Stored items

-- Opening Marker --

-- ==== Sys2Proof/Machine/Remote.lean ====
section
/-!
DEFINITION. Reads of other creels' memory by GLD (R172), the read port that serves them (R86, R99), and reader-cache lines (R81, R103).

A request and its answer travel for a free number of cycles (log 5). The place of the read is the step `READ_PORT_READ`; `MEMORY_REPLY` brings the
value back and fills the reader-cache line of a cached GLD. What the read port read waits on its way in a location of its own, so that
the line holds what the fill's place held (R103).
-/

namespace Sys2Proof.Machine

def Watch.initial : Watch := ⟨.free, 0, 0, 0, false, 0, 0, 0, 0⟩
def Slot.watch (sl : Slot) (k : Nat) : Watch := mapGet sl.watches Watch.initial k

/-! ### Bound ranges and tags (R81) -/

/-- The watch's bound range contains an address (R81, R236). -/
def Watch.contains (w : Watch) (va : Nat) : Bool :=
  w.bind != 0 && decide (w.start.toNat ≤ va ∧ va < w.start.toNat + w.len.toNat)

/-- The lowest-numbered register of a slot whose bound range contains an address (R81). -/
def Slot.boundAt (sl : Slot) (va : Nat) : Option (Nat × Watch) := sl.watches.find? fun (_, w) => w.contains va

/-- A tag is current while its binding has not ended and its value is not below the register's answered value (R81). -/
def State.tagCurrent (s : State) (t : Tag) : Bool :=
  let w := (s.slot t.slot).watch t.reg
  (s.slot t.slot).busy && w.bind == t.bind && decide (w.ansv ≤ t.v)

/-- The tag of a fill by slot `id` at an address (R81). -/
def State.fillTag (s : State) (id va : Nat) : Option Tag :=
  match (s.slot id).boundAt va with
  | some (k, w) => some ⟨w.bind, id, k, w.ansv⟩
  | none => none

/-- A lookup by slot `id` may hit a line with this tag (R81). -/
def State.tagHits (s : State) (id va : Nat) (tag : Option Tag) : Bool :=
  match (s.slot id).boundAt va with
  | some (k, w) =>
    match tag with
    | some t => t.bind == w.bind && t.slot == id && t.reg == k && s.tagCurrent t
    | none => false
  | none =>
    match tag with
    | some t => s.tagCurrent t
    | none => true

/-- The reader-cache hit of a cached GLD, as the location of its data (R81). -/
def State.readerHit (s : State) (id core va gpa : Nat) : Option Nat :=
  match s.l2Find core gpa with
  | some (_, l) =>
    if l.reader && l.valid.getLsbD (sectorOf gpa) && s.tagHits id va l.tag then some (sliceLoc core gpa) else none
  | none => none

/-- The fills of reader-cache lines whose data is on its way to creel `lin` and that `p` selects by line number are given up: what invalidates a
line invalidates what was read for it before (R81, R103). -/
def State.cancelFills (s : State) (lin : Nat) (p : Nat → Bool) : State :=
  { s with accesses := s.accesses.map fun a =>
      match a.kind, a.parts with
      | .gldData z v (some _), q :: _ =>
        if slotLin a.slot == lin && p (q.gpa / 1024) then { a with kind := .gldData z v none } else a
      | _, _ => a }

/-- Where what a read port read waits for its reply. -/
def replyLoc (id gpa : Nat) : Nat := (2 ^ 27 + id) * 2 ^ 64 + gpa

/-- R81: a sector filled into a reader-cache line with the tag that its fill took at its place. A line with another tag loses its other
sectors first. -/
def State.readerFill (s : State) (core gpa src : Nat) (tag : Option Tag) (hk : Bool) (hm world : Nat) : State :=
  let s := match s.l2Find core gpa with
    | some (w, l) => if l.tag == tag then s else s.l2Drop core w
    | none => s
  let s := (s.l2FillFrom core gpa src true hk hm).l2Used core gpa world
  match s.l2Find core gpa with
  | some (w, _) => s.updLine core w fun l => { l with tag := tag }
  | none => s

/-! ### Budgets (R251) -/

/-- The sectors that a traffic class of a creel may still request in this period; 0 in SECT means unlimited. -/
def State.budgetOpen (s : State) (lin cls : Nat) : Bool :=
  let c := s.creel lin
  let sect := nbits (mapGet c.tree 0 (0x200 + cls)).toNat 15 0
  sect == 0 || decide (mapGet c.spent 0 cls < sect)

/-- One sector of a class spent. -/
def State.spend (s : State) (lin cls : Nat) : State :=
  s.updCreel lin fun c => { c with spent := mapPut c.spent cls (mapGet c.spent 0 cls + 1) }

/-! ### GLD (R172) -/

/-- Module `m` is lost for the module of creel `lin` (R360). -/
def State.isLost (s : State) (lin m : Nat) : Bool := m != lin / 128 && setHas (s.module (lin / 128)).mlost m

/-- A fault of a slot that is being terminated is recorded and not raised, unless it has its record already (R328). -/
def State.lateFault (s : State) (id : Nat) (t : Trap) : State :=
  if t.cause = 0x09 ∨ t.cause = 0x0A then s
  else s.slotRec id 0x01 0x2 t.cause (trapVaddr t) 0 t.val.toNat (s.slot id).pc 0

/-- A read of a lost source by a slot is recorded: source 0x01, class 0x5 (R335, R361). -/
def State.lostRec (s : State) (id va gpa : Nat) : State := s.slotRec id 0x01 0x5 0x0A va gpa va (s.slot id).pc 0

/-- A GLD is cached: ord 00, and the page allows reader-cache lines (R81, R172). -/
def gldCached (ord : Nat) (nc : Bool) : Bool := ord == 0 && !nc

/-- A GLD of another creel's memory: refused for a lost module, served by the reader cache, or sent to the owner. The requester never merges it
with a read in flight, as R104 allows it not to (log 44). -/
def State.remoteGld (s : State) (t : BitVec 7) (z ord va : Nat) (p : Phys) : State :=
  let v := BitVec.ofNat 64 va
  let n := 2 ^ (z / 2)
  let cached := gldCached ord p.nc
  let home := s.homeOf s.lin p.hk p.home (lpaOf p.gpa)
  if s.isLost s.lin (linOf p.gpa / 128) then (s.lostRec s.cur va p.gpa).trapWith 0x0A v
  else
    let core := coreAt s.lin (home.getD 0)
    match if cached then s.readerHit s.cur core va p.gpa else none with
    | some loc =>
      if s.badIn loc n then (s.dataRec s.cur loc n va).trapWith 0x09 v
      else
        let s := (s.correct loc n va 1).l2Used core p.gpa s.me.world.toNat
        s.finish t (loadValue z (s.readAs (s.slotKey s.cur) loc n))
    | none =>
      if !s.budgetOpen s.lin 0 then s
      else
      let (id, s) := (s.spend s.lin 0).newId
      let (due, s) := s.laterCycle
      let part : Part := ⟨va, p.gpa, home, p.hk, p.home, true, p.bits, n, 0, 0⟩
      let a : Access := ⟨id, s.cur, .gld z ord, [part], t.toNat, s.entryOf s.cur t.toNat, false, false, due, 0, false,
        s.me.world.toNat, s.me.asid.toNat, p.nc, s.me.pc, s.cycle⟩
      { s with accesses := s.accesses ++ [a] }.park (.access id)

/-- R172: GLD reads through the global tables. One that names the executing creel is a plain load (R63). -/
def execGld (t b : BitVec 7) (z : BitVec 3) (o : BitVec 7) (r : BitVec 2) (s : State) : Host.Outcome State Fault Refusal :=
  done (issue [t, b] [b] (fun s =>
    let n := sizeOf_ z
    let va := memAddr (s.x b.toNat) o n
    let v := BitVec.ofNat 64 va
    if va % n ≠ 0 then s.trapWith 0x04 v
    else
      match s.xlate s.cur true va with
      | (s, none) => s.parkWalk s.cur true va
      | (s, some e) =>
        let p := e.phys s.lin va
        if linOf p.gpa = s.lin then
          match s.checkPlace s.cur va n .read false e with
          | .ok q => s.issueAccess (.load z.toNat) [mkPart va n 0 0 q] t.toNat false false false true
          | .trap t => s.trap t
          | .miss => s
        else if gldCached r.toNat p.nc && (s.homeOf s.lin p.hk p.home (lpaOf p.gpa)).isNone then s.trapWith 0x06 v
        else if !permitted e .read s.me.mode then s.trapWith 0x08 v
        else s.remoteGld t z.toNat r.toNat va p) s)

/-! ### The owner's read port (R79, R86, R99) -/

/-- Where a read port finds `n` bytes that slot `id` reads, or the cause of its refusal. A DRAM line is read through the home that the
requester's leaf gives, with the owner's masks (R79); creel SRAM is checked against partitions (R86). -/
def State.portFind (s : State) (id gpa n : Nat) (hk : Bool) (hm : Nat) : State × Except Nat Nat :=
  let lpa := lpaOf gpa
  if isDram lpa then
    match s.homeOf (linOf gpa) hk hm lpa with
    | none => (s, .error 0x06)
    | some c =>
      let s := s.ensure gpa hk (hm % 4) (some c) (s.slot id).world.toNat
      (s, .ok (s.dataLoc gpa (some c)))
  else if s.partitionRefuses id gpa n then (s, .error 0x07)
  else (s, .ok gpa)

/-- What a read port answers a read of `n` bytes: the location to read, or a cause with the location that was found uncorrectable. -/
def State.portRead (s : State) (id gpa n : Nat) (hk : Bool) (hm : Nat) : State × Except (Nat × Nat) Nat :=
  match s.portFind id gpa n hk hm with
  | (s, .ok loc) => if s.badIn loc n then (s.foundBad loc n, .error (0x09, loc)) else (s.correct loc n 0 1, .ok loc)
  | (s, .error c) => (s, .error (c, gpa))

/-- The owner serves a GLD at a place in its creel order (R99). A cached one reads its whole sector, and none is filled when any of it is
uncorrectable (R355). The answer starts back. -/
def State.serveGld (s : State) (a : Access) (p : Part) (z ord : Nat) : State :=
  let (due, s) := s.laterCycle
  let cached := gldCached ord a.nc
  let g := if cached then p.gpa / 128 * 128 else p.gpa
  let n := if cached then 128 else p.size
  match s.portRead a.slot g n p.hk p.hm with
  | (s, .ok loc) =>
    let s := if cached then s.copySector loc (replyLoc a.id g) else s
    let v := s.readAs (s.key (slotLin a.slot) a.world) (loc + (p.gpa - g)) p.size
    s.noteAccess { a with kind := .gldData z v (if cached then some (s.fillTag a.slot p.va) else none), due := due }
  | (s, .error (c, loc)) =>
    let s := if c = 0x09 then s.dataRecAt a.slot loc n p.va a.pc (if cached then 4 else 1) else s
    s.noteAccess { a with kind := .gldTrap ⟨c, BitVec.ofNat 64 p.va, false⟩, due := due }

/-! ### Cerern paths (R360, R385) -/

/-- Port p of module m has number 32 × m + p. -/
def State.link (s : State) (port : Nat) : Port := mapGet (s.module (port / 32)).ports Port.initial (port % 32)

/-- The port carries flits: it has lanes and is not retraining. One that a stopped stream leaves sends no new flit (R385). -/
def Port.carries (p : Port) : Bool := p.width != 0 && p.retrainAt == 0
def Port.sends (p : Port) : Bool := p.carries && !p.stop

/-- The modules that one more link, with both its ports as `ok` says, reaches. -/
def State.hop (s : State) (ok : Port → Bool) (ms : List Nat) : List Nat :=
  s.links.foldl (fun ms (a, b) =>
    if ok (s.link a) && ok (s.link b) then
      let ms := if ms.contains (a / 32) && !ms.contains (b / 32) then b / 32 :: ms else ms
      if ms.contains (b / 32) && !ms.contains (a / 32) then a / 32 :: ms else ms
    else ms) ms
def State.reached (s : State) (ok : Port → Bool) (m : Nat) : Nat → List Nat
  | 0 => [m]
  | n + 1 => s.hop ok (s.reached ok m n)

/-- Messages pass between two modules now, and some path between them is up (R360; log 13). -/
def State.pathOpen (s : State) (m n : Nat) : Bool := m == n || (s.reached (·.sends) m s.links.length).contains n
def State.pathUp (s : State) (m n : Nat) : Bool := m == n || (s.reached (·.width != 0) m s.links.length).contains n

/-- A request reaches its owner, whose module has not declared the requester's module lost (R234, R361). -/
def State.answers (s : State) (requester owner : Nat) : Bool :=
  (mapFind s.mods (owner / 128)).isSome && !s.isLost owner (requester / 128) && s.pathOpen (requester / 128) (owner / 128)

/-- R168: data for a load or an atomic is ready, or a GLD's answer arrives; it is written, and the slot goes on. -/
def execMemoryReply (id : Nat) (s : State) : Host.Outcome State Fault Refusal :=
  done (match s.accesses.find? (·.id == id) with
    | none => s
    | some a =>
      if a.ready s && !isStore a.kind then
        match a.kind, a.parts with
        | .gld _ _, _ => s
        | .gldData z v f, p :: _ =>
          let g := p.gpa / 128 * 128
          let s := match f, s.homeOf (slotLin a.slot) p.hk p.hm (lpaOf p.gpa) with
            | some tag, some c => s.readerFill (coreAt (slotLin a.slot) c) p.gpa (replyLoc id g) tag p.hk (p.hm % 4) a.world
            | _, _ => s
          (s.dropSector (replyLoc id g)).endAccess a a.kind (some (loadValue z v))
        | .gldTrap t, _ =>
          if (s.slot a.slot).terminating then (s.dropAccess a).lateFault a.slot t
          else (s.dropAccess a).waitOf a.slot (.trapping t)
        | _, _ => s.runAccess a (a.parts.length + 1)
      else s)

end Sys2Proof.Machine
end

-- Closing Marker --

Copy out the entries exactly. Begin at the first line and end with the line that has "def Watch.initial : Watch".

● **Response**
-- ==== Sys2Proof/Machine/Remote.lean ====
section
/-!
DEFINITION. Reads of other creels' memory by GLD (R172), the read port that serves them (R86, R99), and reader-cache lines (R81, R103).

A request and its answer travel for a free number of cycles (log 5). The place of the read is the step `READ_PORT_READ`; `MEMORY_REPLY` brings the
value back and fills the reader-cache line of a cached GLD. What the read port read waits on its way in a location of its own, so that
the line holds what the fill's place held (R103).
-/

namespace Sys2Proof.Machine

def Watch.initial : Watch := ⟨.free, 0, 0, 0, false, 0, 0, 0, 0⟩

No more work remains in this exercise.